- Exercise requirements: Lines from the line with "s.homes := rfl" to the line with "s.rounds := rfl" in the entries below, and only those, must be output exactly, with both ends included.

- The data:
/-! ## send -/

@[simp] theorem State.send_pod (i : Msg) : (s.send i).pod = s.pod := rfl
@[simp] theorem State.send_wg (i : Msg) : (s.send i).wg = s.wg := rfl
@[simp] theorem State.send_core (i : Msg) : (s.send i).core = s.core := rfl
@[simp] theorem State.send_pods (i : Msg) : (s.send i).pods = s.pods := rfl
@[simp] theorem State.send_wgs (i : Msg) : (s.send i).wgs = s.wgs := rfl
@[simp] theorem State.send_cores (i : Msg) : (s.send i).cores = s.cores := rfl
@[simp] theorem State.send_cycle (i : Msg) : (s.send i).cycle = s.cycle := rfl
@[simp] theorem State.send_freeCount (i : Msg) : (s.send i).freeCount = s.freeCount := rfl
@[simp] theorem State.send_agenda (i : Msg) : (s.send i).agenda = s.agenda := rfl
@[simp] theorem State.send_inflight (i : Msg) : (s.send i).inflight = s.inflight ++ [i] := rfl
@[simp] theorem State.send_turns (i : Msg) : (s.send i).turns = s.turns := rfl
@[simp] theorem State.send_turn (i : Msg) : (s.send i).turn = s.turn := rfl
@[simp] theorem State.send_classTurn (i : Msg) : (s.send i).classTurn = s.classTurn := rfl
@[simp] theorem State.send_mem (i : Msg) : (s.send i).mem = s.mem := rfl
@[simp] theorem State.send_hbm (i : Msg) : (s.send i).hbm = s.hbm := rfl
@[simp] theorem State.send_hmeta (i : Msg) : (s.send i).hmeta = s.hmeta := rfl
@[simp] theorem State.send_wbQueue (i : Msg) : (s.send i).wbQueue = s.wbQueue := rfl
@[simp] theorem State.send_poison (i : Msg) : (s.send i).poison = s.poison := rfl
@[simp] theorem State.send_homes (i : Msg) : (s.send i).homes = s.homes := rfl
@[simp] theorem State.send_proxies (i : Msg) : (s.send i).proxies = s.proxies := rfl
@[simp] theorem State.send_guests (i : Msg) : (s.send i).guests = s.guests := rfl
@[simp] theorem State.send_clusterTlb (i : Msg) : (s.send i).clusterTlb = s.clusterTlb := rfl
@[simp] theorem State.send_pubs (i : Msg) : (s.send i).pubs = s.pubs := rfl
@[simp] theorem State.send_rounds (i : Msg) : (s.send i).rounds = s.rounds := rfl
@[simp] theorem State.send_deliveries (i : Msg) : (s.send i).deliveries = s.deliveries := rfl
@[simp] theorem State.send_seeds (i : Msg) : (s.send i).seeds = s.seeds := rfl
@[simp] theorem State.send_seedPods (i : Msg) : (s.send i).seedPods = s.seedPods := rfl
@[simp] theorem State.send_hostPending (i : Msg) : (s.send i).hostPending = s.hostPending := rfl
@[simp] theorem State.send_rings (i : Msg) : (s.send i).rings = s.rings := rfl
@[simp] theorem State.send_adm (i : Msg) : (s.send i).adm = s.adm := rfl
@[simp] theorem State.send_ctxs (i : Msg) : (s.send i).ctxs = s.ctxs := rfl
@[simp] theorem State.send_jobs (i : Msg) : (s.send i).jobs = s.jobs := rfl
@[simp] theorem State.send_launches (i : Msg) : (s.send i).launches = s.launches := rfl
@[simp] theorem State.send_pipelines (i : Msg) : (s.send i).pipelines = s.pipelines := rfl
@[simp] theorem State.send_records (i : Msg) : (s.send i).records = s.records := rfl
@[simp] theorem State.send_endings (i : Msg) : (s.send i).endings = s.endings := rfl
@[simp] theorem State.send_descCache (i : Msg) : (s.send i).descCache = s.descCache := rfl
@[simp] theorem State.send_nextLaunch (i : Msg) : (s.send i).nextLaunch = s.nextLaunch := rfl
@[simp] theorem State.send_nextId (i : Msg) : (s.send i).nextId = s.nextId := rfl
@[simp] theorem State.send_served (i : Msg) : (s.send i).served = s.served := rfl
@[simp] theorem State.send_dev (i : Msg) : (s.send i).dev = s.dev := rfl
@[simp] theorem State.send_hasDev (i : Msg) : (s.send i).hasDev = s.hasDev := rfl
@[simp] theorem State.send_dispenser (i : Msg) : (s.send i).dispenser = s.dispenser := rfl
@[simp] theorem State.send_incast (i : Msg) : (s.send i).incast = s.incast := rfl
@[simp] theorem State.send_peers (i : Msg) : (s.send i).peers = s.peers := rfl
@[simp] theorem State.send_xfers (i : Msg) : (s.send i).xfers = s.xfers := rfl
@[simp] theorem State.send_late (i : Msg) : (s.send i).late = s.late := rfl
@[simp] theorem State.send_groups (i : Msg) : (s.send i).groups = s.groups := rfl
@[simp] theorem State.send_sets (i : Msg) : (s.send i).sets = s.sets := rfl
@[simp] theorem State.send_wet (i : Msg) : (s.send i).wet = s.wet := rfl
@[simp] theorem State.send_hawk (i : Msg) : (s.send i).hawk = s.hawk := rfl
@[simp] theorem State.send_heldOpens (i : Msg) : (s.send i).heldOpens = s.heldOpens := rfl
@[simp] theorem State.send_skepin (i : Msg) : (s.send i).skepin = s.skepin := rfl
@[simp] theorem State.send_outbox (i : Msg) : (s.send i).outbox = s.outbox := rfl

- Worked solution:
@[simp] theorem State.send_homes (i : Msg) : (s.send i).homes = s.homes := rfl
@[simp] theorem State.send_proxies (i : Msg) : (s.send i).proxies = s.proxies := rfl
@[simp] theorem State.send_guests (i : Msg) : (s.send i).guests = s.guests := rfl
@[simp] theorem State.send_clusterTlb (i : Msg) : (s.send i).clusterTlb = s.clusterTlb := rfl
@[simp] theorem State.send_pubs (i : Msg) : (s.send i).pubs = s.pubs := rfl
@[simp] theorem State.send_rounds (i : Msg) : (s.send i).rounds = s.rounds := rfl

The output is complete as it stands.